CEDAR RAPIDS — Federal money will give a boost to constructing a portion of the flood control system near Quaker Oats in Cedar Rapids.
The city was awarded $1.73 million through the Economic Development Administration to help relocate a water transmission line, according to a Friday news release from the U.S. Department of Commerce.
Relocation is needed to reduce the threat of flooding at Quaker and to begin construction of the permanent flood protection structure along the banks of the Cedar River, which will help protect the central business district, according to a project description. The project also will help prevent job loss and provide economic stability for the region, the description stated.
“The Trump administration is committed to not only retaining jobs in this country, but also to creating new opportunities through infrastructure improvements,” Secretary of Commerce Wilbur Ross said in the news release. “I look forward to seeing how Cedar Rapids’ new flood control system will help businesses grow and thrive.”
The grant covers 50 percent of the $3.459 million relocation project.
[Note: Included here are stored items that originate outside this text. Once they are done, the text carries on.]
-- ==== Sys2Proof/Laws/State.lean ====
section
/-! SUPPORT. One lemma per field per named update of the state and of a unit, each true by rfl, so that no later proof
unfolds a record update. -/
namespace Sys2Proof.Machine

/-! ### respond -/

@[simp] theorem respond_enc (d : Operand) (s : State) : (respond d s).enc = s.enc := rfl
@[simp] theorem respond_dec (d : Operand) (s : State) : (respond d s).dec = s.dec := rfl
@[simp] theorem respond_status (d : Operand) (s : State) : (respond d s).status = statusCode .ok := rfl
@[simp] theorem respond_dout (d : Operand) (s : State) : (respond d s).dout = d := rfl
@[simp] theorem respond_din (d : Operand) (s : State) : (respond d s).din = s.din := rfl
@[simp] theorem respond_sink (d : Operand) (s : State) : (respond d s).sink = s.sink := rfl
@[simp] theorem respond_source (d : Operand) (s : State) : (respond d s).source = s.source := rfl
@[simp] theorem respond_host (d : Operand) (s : State) : (respond d s).host = s.host := rfl
@[simp] theorem respond_waiting (d : Operand) (s : State) : (respond d s).waiting = s.waiting := rfl
@[simp] theorem respond_draws (d : Operand) (s : State) : (respond d s).draws = s.draws := rfl

/-! ### reject -/

@[simp] theorem reject_enc (e : Status) (s : State) : (reject e s).enc = s.enc := rfl
@[simp] theorem reject_dec (e : Status) (s : State) : (reject e s).dec = s.dec := rfl
@[simp] theorem reject_status (e : Status) (s : State) : (reject e s).status = statusCode e := rfl
@[simp] theorem reject_dout (e : Status) (s : State) : (reject e s).dout = 0 := rfl
@[simp] theorem reject_din (e : Status) (s : State) : (reject e s).din = s.din := rfl
@[simp] theorem reject_sink (e : Status) (s : State) : (reject e s).sink = s.sink := rfl
@[simp] theorem reject_source (e : Status) (s : State) : (reject e s).source = s.source := rfl
@[simp] theorem reject_host (e : Status) (s : State) : (reject e s).host = s.host := rfl
@[simp] theorem reject_waiting (e : Status) (s : State) : (reject e s).waiting = s.waiting := rfl
@[simp] theorem reject_draws (e : Status) (s : State) : (reject e s).draws = s.draws := rfl

/-! ### withEncSide -/

@[simp] theorem withEncSide_enc (s : State) (x : EncSide) : (withEncSide s x).enc = x.unit := rfl
@[simp] theorem withEncSide_dec (s : State) (x : EncSide) : (withEncSide s x).dec = s.dec := rfl
@[simp] theorem withEncSide_status (s : State) (x : EncSide) : (withEncSide s x).status = s.status := rfl
@[simp] theorem withEncSide_dout (s : State) (x : EncSide) : (withEncSide s x).dout = s.dout := rfl
@[simp] theorem withEncSide_din (s : State) (x : EncSide) : (withEncSide s x).din = s.din := rfl
@[simp] theorem withEncSide_sink (s : State) (x : EncSide) : (withEncSide s x).sink = x.sink := rfl
@[simp] theorem withEncSide_source (s : State) (x : EncSide) : (withEncSide s x).source = s.source := rfl
@[simp] theorem withEncSide_host (s : State) (x : EncSide) : (withEncSide s x).host = s.host := rfl
@[simp] theorem withEncSide_waiting (s : State) (x : EncSide) : (withEncSide s x).waiting = s.waiting := rfl
@[simp] theorem withEncSide_draws (s : State) (x : EncSide) : (withEncSide s x).draws = s.draws := rfl

/-! ### withDecSide -/

@[simp] theorem withDecSide_enc (s : State) (x : DecSide) : (withDecSide s x).enc = s.enc := rfl
@[simp] theorem withDecSide_dec (s : State) (x : DecSide) : (withDecSide s x).dec = x.unit := rfl
@[simp] theorem withDecSide_status (s : State) (x : DecSide) : (withDecSide s x).status = s.status := rfl
@[simp] theorem withDecSide_dout (s : State) (x : DecSide) : (withDecSide s x).dout = s.dout := rfl
@[simp] theorem withDecSide_din (s : State) (x : DecSide) : (withDecSide s x).din = s.din := rfl
@[simp] theorem withDecSide_sink (s : State) (x : DecSide) : (withDecSide s x).sink = s.sink := rfl
@[simp] theorem withDecSide_source (s : State) (x : DecSide) : (withDecSide s x).source = x.source := rfl
@[simp] theorem withDecSide_host (s : State) (x : DecSide) : (withDecSide s x).host = s.host := rfl
@[simp] theorem withDecSide_waiting (s : State) (x : DecSide) : (withDecSide s x).waiting = s.waiting := rfl
@[simp] theorem withDecSide_draws (s : State) (x : DecSide) : (withDecSide s x).draws = s.draws := rfl

/-! ### failEnc -/

@[simp] theorem failEnc_enc (e : Status) (k : Sink) (s : State) : (failEnc e k s).enc = unspecifiedEnc s.draws .failed := rfl
@[simp] theorem failEnc_dec (e : Status) (k : Sink) (s : State) : (failEnc e k s).dec = s.dec := rfl
@[simp] theorem failEnc_status (e : Status) (k : Sink) (s : State) : (failEnc e k s).status = statusCode e := rfl
@[simp] theorem failEnc_dout (e : Status) (k : Sink) (s : State) : (failEnc e k s).dout = 0 := rfl
@[simp] theorem failEnc_din (e : Status) (k : Sink) (s : State) : (failEnc e k s).din = s.din := rfl
@[simp] theorem failEnc_sink (e : Status) (k : Sink) (s : State) : (failEnc e k s).sink = k := rfl
@[simp] theorem failEnc_source (e : Status) (k : Sink) (s : State) : (failEnc e k s).source = s.source := rfl
@[simp] theorem failEnc_host (e : Status) (k : Sink) (s : State) : (failEnc e k s).host = s.host := rfl
@[simp] theorem failEnc_waiting (e : Status) (k : Sink) (s : State) : (failEnc e k s).waiting = s.waiting := rfl
@[simp] theorem failEnc_draws (e : Status) (k : Sink) (s : State) : (failEnc e k s).draws = s.draws + 1 := rfl

/-! ### failDec -/

@[simp] theorem failDec_enc (e : Status) (src : Source) (s : State) : (failDec e src s).enc = s.enc := rfl
@[simp] theorem failDec_dec (e : Status) (src : Source) (s : State) : (failDec e src s).dec = unspecifiedDec s.draws .failed := rfl
@[simp] theorem failDec_status (e : Status) (src : Source) (s : State) : (failDec e src s).status = statusCode e := rfl
@[simp] theorem failDec_dout (e : Status) (src : Source) (s : State) : (failDec e src s).dout = 0 := rfl
@[simp] theorem failDec_din (e : Status) (src : Source) (s : State) : (failDec e src s).din = s.din := rfl
@[simp] theorem failDec_sink (e : Status) (src : Source) (s : State) : (failDec e src s).sink = s.sink := rfl
@[simp] theorem failDec_source (e : Status) (src : Source) (s : State) : (failDec e src s).source = src := rfl
@[simp] theorem failDec_host (e : Status) (src : Source) (s : State) : (failDec e src s).host = s.host := rfl
@[simp] theorem failDec_waiting (e : Status) (src : Source) (s : State) : (failDec e src s).waiting = s.waiting := rfl
@[simp] theorem failDec_draws (e : Status) (src : Source) (s : State) : (failDec e src s).draws = s.draws + 1 := rfl

/-! ### resetBlock -/

@[simp] theorem resetBlock_enc (s : State) : (resetBlock s).enc = unspecifiedEnc s.draws .idle := rfl
@[simp] theorem resetBlock_dec (s : State) : (resetBlock s).dec = unspecifiedDec (s.draws + 1) .idle := rfl
@[simp] theorem resetBlock_status (s : State) : (resetBlock s).status = statusCode .ok := rfl
@[simp] theorem resetBlock_dout (s : State) : (resetBlock s).dout = 0 := rfl
@[simp] theorem resetBlock_din (s : State) : (resetBlock s).din = s.din := rfl
@[simp] theorem resetBlock_sink (s : State) : (resetBlock s).sink = s.sink := rfl
@[simp] theorem resetBlock_source (s : State) : (resetBlock s).source = s.source := rfl
@[simp] theorem resetBlock_host (s : State) : (resetBlock s).host = s.host := rfl
@[simp] theorem resetBlock_waiting (s : State) : (resetBlock s).waiting = none := rfl
@[simp] theorem resetBlock_draws (s : State) : (resetBlock s).draws = s.draws + 2 := rfl

/-! ### presentWord -/

@[simp] theorem presentWord_enc (cmd : CmdWord) (s : State) : (presentWord cmd s).enc = s.enc := rfl
@[simp] theorem presentWord_dec (cmd : CmdWord) (s : State) : (presentWord cmd s).dec = s.dec := rfl
@[simp] theorem presentWord_status (cmd : CmdWord) (s : State) : (presentWord cmd s).status = s.status := rfl
@[simp] theorem presentWord_dout (cmd : CmdWord) (s : State) : (presentWord cmd s).dout = s.dout := rfl
@[simp] theorem presentWord_din (cmd : CmdWord) (s : State) : (presentWord cmd s).din = s.din := rfl
@[simp] theorem presentWord_sink (cmd : CmdWord) (s : State) : (presentWord cmd s).sink = s.sink := rfl
@[simp] theorem presentWord_source (cmd : CmdWord) (s : State) : (presentWord cmd s).source = s.source := rfl
@[simp] theorem presentWord_host (cmd : CmdWord) (s : State) : (presentWord cmd s).host = .command cmd s.din :: s.host := rfl
@[simp] theorem presentWord_waiting (cmd : CmdWord) (s : State) : (presentWord cmd s).waiting = none := rfl
@[simp] theorem presentWord_draws (cmd : CmdWord) (s : State) : (presentWord cmd s).draws = s.draws := rfl

/-! ### takeByte -/

@[simp] theorem takeByte_received (b : Byte) (k : Sink) : (takeByte b k).received = k.received ++ [b] := rfl
@[simp] theorem takeByte_passedOn (b : Byte) (k : Sink) : (takeByte b k).passedOn = k.passedOn := rfl
@[simp] theorem takeByte_flushes (b : Byte) (k : Sink) : (takeByte b k).flushes = k.flushes := rfl
@[simp] theorem takeByte_answers (b : Byte) (k : Sink) : (takeByte b k).answers = k.answers := rfl
@[simp] theorem takeByte_thereafter (b : Byte) (k : Sink) : (takeByte b k).thereafter = k.thereafter := rfl

/-! ### promptSink and promptSource -/

@[simp] theorem promptSink_unit (x : EncSide) : (promptSink x).unit = x.unit := rfl
@[simp] theorem promptSink_received (x : EncSide) : (promptSink x).sink.received = x.sink.received := rfl
@[simp] theorem promptSink_passedOn (x : EncSide) : (promptSink x).sink.passedOn = x.sink.passedOn := rfl
@[simp] theorem promptSink_flushes (x : EncSide) : (promptSink x).sink.flushes = x.sink.flushes := rfl
@[simp] theorem promptSink_answers (x : EncSide) : (promptSink x).sink.answers = dropLate x.sink.answers := rfl
@[simp] theorem promptSink_thereafter (x : EncSide) : (promptSink x).sink.thereafter = x.sink.thereafter := rfl
@[simp] theorem promptSource_unit (x : DecSide) : (promptSource x).unit = x.unit := rfl
@[simp] theorem promptSource_taken (x : DecSide) : (promptSource x).source.taken = x.source.taken := rfl
@[simp] theorem promptSource_answers (x : DecSide) : (promptSource x).source.answers = dropLate x.source.answers := rfl
@[simp] theorem promptSource_thereafter (x : DecSide) : (promptSource x).source.thereafter = x.source.thereafter := rfl

/-! ### restart -/

theorem restart_none {s : State} (h : s.waiting = none) : restart s = s := by simp only [restart, h]
theorem restart_onSink {s : State} {i : Instr} {x : EncSide} (h : s.waiting = some (.onSink i x)) :
    restart s = { withEncSide s x with waiting := none } := by simp only [restart, h]
theorem restart_onSource {s : State} {i : Instr} {x : DecSide} (h : s.waiting = some (.onSource i x)) :
    restart s = { withDecSide s x with waiting := none } := by simp only [restart, h]
@[simp] theorem restart_status (s : State) : (restart s).status = s.status := by unfold restart; split <;> rfl
@[simp] theorem restart_dout (s : State) : (restart s).dout = s.dout := by unfold restart; split <;> rfl
@[simp] theorem restart_din (s : State) : (restart s).din = s.din := by unfold restart; split <;> rfl
@[simp] theorem restart_host (s : State) : (restart s).host = s.host := by unfold restart; split <;> rfl
@[simp] theorem restart_draws (s : State) : (restart s).draws = s.draws := by unfold restart; split <;> rfl
@[simp] theorem restart_waiting (s : State) : (restart s).waiting = none := by unfold restart; split <;> simp_all

/-! ### emptyWriter -/

@[simp] theorem emptyWriter_low (u : EncUnit) : (emptyWriter u).low = u.low := rfl
@[simp] theorem emptyWriter_high (u : EncUnit) : (emptyWriter u).high = u.high := rfl
@[simp] theorem emptyWriter_pending (u : EncUnit) : (emptyWriter u).pending = u.pending := rfl
@[simp] theorem emptyWriter_freqs (u : EncUnit) : (emptyWriter u).freqs = u.freqs := rfl
@[simp] theorem emptyWriter_wbuf (u : EncUnit) : (emptyWriter u).wbuf = 0 := rfl
@[simp] theorem emptyWriter_wcount (u : EncUnit) : (emptyWriter u).wcount = 0 := rfl
@[simp] theorem emptyWriter_phase (u : EncUnit) : (emptyWriter u).phase = u.phase := rfl

/-! ### setEncInterval -/

@[simp] theorem setEncInterval_low (u : EncUnit) (iv : Interval) : (setEncInterval u iv).low = iv.low := rfl
@[simp] theorem setEncInterval_high (u : EncUnit) (iv : Interval) : (setEncInterval u iv).high = iv.high := rfl
@[simp] theorem setEncInterval_pending (u : EncUnit) (iv : Interval) : (setEncInterval u iv).pending = u.pending := rfl
@[simp] theorem setEncInterval_freqs (u : EncUnit) (iv : Interval) : (setEncInterval u iv).freqs = u.freqs := rfl
@[simp] theorem setEncInterval_wbuf (u : EncUnit) (iv : Interval) : (setEncInterval u iv).wbuf = u.wbuf := rfl
@[simp] theorem setEncInterval_wcount (u : EncUnit) (iv : Interval) : (setEncInterval u iv).wcount = u.wcount := rfl
@[simp] theorem setEncInterval_phase (u : EncUnit) (iv : Interval) : (setEncInterval u iv).phase = u.phase := rfl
The description sheet estimates the project could help save 442 jobs and leverage $432,000 in private investment.
The EDA grants are awarded through a competitive process based on merit, eligibility and availability of funds, according to the news release. The utility relocation is part of a larger $16 million project that includes 2,000 linear feet of flood wall, a gate for Union Pacific tracks and two pump stations just north of downtown. It is slated to occur over three years beginning in 2018, said Rob Davis, the Cedar Rapids flood control manager.
The wall would begin at B Avenue NE near the Quaker entrance and end south of Cedar Lake, he said. The project was originally planned to happen earlier but it took longer to get agreements with Union Pacific and Quaker than expected, Davis said.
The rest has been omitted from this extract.